* _What you need to do_: Using the records below, give again exactly the lines from the line that contains "abbrev srcCan : Nat := 0x22" through the line that contains "the window after", both ends included, and only those.

* _Extracted data_:
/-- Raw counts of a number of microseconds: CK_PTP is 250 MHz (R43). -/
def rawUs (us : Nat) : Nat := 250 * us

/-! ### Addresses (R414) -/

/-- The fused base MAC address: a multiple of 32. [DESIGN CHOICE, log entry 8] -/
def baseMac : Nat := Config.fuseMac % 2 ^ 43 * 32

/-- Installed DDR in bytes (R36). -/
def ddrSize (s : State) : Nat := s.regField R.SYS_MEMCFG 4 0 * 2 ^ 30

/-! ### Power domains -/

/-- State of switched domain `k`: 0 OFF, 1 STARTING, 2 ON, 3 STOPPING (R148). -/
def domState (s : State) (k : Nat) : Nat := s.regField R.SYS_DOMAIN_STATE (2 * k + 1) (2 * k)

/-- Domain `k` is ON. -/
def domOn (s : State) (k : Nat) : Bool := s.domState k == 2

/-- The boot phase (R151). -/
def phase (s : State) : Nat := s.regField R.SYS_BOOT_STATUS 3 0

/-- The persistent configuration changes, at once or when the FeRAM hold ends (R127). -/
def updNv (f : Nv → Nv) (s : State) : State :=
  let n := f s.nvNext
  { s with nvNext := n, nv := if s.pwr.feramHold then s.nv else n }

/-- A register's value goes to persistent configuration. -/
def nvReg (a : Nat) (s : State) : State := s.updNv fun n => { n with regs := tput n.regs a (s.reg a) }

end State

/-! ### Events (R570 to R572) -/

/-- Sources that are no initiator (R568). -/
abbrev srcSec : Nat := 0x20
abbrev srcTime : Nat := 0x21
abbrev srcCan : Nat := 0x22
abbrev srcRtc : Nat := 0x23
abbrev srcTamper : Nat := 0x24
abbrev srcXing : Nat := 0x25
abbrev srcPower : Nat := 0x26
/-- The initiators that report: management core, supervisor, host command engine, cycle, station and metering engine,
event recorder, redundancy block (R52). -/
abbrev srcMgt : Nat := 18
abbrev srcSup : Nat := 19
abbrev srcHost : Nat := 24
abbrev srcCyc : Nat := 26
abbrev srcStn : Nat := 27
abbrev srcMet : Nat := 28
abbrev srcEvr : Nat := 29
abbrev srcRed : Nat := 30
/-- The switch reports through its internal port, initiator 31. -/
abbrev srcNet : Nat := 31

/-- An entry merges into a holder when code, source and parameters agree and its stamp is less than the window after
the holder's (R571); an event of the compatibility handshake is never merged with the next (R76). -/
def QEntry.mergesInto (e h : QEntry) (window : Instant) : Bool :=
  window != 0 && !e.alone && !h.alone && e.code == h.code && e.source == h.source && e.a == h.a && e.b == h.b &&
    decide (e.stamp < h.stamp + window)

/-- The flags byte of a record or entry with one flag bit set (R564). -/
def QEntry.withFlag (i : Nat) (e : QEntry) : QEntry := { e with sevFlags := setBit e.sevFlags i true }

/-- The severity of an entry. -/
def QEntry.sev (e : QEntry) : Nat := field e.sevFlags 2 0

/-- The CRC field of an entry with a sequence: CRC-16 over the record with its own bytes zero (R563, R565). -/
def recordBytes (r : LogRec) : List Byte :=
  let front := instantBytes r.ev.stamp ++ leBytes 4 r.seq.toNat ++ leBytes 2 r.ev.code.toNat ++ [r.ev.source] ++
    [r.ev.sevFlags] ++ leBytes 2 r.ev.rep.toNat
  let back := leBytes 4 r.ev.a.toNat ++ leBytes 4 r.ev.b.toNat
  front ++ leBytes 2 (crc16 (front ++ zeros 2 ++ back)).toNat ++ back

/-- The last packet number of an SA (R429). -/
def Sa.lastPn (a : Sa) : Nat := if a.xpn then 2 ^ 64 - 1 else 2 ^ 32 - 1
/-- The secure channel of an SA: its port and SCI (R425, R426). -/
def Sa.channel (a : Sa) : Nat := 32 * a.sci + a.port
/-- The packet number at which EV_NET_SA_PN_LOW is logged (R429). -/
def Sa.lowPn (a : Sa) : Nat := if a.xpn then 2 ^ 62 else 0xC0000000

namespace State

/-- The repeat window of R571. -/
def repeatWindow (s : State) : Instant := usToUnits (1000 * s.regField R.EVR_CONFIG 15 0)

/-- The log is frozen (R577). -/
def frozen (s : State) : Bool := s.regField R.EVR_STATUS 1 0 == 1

* _Exercise solution_:
abbrev srcCan : Nat := 0x22
abbrev srcRtc : Nat := 0x23
abbrev srcTamper : Nat := 0x24
abbrev srcXing : Nat := 0x25
abbrev srcPower : Nat := 0x26
/-- The initiators that report: management core, supervisor, host command engine, cycle, station and metering engine,
event recorder, redundancy block (R52). -/
abbrev srcMgt : Nat := 18
abbrev srcSup : Nat := 19
abbrev srcHost : Nat := 24
abbrev srcCyc : Nat := 26
abbrev srcStn : Nat := 27
abbrev srcMet : Nat := 28
abbrev srcEvr : Nat := 29
abbrev srcRed : Nat := 30
/-- The switch reports through its internal port, initiator 31. -/
abbrev srcNet : Nat := 31

/-- An entry merges into a holder when code, source and parameters agree and its stamp is less than the window after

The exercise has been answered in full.